- Task to complete -
Carry over every entry exactly as it appears in the records.

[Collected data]
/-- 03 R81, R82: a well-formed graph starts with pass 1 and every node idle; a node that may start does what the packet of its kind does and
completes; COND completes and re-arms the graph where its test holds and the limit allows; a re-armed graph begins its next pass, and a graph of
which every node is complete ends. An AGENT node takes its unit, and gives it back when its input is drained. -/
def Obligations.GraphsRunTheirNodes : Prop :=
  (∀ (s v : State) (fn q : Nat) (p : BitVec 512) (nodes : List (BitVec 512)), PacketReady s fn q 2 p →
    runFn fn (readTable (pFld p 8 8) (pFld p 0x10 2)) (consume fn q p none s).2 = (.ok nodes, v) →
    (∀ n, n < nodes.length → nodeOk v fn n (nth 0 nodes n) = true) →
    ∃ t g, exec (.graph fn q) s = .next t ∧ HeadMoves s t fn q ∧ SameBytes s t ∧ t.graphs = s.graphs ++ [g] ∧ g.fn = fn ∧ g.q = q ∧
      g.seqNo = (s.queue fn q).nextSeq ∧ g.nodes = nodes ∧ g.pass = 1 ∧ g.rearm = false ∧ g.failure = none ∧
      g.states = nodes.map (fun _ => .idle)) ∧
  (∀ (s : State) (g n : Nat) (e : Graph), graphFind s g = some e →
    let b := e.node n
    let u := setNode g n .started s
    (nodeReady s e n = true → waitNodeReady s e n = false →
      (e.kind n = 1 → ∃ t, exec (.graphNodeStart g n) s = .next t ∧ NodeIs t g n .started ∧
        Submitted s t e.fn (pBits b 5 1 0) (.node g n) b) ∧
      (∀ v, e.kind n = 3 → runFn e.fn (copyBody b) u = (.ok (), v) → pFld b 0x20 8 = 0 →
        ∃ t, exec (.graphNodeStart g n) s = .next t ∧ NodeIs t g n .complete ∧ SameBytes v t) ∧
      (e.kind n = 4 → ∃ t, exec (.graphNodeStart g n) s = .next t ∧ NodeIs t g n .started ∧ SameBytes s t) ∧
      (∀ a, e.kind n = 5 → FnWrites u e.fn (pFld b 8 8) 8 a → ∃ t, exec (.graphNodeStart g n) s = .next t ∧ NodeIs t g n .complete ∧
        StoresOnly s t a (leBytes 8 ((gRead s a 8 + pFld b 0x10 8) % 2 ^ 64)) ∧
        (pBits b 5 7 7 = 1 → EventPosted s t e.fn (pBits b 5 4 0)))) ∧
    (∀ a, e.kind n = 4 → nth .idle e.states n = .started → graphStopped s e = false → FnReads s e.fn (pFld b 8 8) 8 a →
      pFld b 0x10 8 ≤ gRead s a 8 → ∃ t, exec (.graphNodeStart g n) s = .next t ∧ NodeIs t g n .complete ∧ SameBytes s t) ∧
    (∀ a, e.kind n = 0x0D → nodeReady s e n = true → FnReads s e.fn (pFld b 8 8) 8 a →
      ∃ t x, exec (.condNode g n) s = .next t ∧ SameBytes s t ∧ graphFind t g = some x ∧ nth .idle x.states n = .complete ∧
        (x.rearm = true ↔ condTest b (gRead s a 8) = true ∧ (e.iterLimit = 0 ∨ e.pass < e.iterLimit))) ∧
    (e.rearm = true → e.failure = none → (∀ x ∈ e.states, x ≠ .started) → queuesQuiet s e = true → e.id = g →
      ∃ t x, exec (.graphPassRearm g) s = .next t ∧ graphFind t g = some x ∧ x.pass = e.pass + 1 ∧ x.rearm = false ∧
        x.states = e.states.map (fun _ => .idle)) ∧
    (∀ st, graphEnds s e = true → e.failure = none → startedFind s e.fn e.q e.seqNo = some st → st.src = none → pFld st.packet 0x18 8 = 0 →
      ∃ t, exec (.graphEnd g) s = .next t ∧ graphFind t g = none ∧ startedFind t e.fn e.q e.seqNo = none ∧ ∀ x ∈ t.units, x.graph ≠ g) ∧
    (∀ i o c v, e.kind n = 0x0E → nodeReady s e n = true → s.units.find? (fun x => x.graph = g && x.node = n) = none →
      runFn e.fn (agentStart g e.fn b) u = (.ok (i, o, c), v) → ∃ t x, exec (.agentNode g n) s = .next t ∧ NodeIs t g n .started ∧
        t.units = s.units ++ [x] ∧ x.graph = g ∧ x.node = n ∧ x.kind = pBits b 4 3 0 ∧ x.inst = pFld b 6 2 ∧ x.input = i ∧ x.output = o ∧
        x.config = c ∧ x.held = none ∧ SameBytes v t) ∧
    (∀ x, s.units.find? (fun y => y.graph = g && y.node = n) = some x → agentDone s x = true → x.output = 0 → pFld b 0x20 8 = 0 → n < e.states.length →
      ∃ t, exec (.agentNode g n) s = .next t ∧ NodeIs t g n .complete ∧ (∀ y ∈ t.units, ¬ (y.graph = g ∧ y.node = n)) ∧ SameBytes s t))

- Solved problem -
/-- 03 R81, R82: a well-formed graph starts with pass 1 and every node idle; a node that may start does what the packet of its kind does and
completes; COND completes and re-arms the graph where its test holds and the limit allows; a re-armed graph begins its next pass, and a graph of
which every node is complete ends. An AGENT node takes its unit, and gives it back when its input is drained. -/
def Obligations.GraphsRunTheirNodes : Prop :=
  (∀ (s v : State) (fn q : Nat) (p : BitVec 512) (nodes : List (BitVec 512)), PacketReady s fn q 2 p →
    runFn fn (readTable (pFld p 8 8) (pFld p 0x10 2)) (consume fn q p none s).2 = (.ok nodes, v) →
    (∀ n, n < nodes.length → nodeOk v fn n (nth 0 nodes n) = true) →
    ∃ t g, exec (.graph fn q) s = .next t ∧ HeadMoves s t fn q ∧ SameBytes s t ∧ t.graphs = s.graphs ++ [g] ∧ g.fn = fn ∧ g.q = q ∧
      g.seqNo = (s.queue fn q).nextSeq ∧ g.nodes = nodes ∧ g.pass = 1 ∧ g.rearm = false ∧ g.failure = none ∧
      g.states = nodes.map (fun _ => .idle)) ∧
  (∀ (s : State) (g n : Nat) (e : Graph), graphFind s g = some e →
    let b := e.node n
    let u := setNode g n .started s
    (nodeReady s e n = true → waitNodeReady s e n = false →
      (e.kind n = 1 → ∃ t, exec (.graphNodeStart g n) s = .next t ∧ NodeIs t g n .started ∧
        Submitted s t e.fn (pBits b 5 1 0) (.node g n) b) ∧
      (∀ v, e.kind n = 3 → runFn e.fn (copyBody b) u = (.ok (), v) → pFld b 0x20 8 = 0 →
        ∃ t, exec (.graphNodeStart g n) s = .next t ∧ NodeIs t g n .complete ∧ SameBytes v t) ∧
      (e.kind n = 4 → ∃ t, exec (.graphNodeStart g n) s = .next t ∧ NodeIs t g n .started ∧ SameBytes s t) ∧
      (∀ a, e.kind n = 5 → FnWrites u e.fn (pFld b 8 8) 8 a → ∃ t, exec (.graphNodeStart g n) s = .next t ∧ NodeIs t g n .complete ∧
        StoresOnly s t a (leBytes 8 ((gRead s a 8 + pFld b 0x10 8) % 2 ^ 64)) ∧
        (pBits b 5 7 7 = 1 → EventPosted s t e.fn (pBits b 5 4 0)))) ∧
    (∀ a, e.kind n = 4 → nth .idle e.states n = .started → graphStopped s e = false → FnReads s e.fn (pFld b 8 8) 8 a →
      pFld b 0x10 8 ≤ gRead s a 8 → ∃ t, exec (.graphNodeStart g n) s = .next t ∧ NodeIs t g n .complete ∧ SameBytes s t) ∧
    (∀ a, e.kind n = 0x0D → nodeReady s e n = true → FnReads s e.fn (pFld b 8 8) 8 a →
      ∃ t x, exec (.condNode g n) s = .next t ∧ SameBytes s t ∧ graphFind t g = some x ∧ nth .idle x.states n = .complete ∧
        (x.rearm = true ↔ condTest b (gRead s a 8) = true ∧ (e.iterLimit = 0 ∨ e.pass < e.iterLimit))) ∧
    (e.rearm = true → e.failure = none → (∀ x ∈ e.states, x ≠ .started) → queuesQuiet s e = true → e.id = g →
      ∃ t x, exec (.graphPassRearm g) s = .next t ∧ graphFind t g = some x ∧ x.pass = e.pass + 1 ∧ x.rearm = false ∧
        x.states = e.states.map (fun _ => .idle)) ∧
    (∀ st, graphEnds s e = true → e.failure = none → startedFind s e.fn e.q e.seqNo = some st → st.src = none → pFld st.packet 0x18 8 = 0 →
      ∃ t, exec (.graphEnd g) s = .next t ∧ graphFind t g = none ∧ startedFind t e.fn e.q e.seqNo = none ∧ ∀ x ∈ t.units, x.graph ≠ g) ∧
    (∀ i o c v, e.kind n = 0x0E → nodeReady s e n = true → s.units.find? (fun x => x.graph = g && x.node = n) = none →
      runFn e.fn (agentStart g e.fn b) u = (.ok (i, o, c), v) → ∃ t x, exec (.agentNode g n) s = .next t ∧ NodeIs t g n .started ∧
        t.units = s.units ++ [x] ∧ x.graph = g ∧ x.node = n ∧ x.kind = pBits b 4 3 0 ∧ x.inst = pFld b 6 2 ∧ x.input = i ∧ x.output = o ∧
        x.config = c ∧ x.held = none ∧ SameBytes v t) ∧
    (∀ x, s.units.find? (fun y => y.graph = g && y.node = n) = some x → agentDone s x = true → x.output = 0 → pFld b 0x20 8 = 0 → n < e.states.length →
      ∃ t, exec (.agentNode g n) s = .next t ∧ NodeIs t g n .complete ∧ (∀ y ∈ t.units, ¬ (y.graph = g ∧ y.node = n)) ∧ SameBytes s t))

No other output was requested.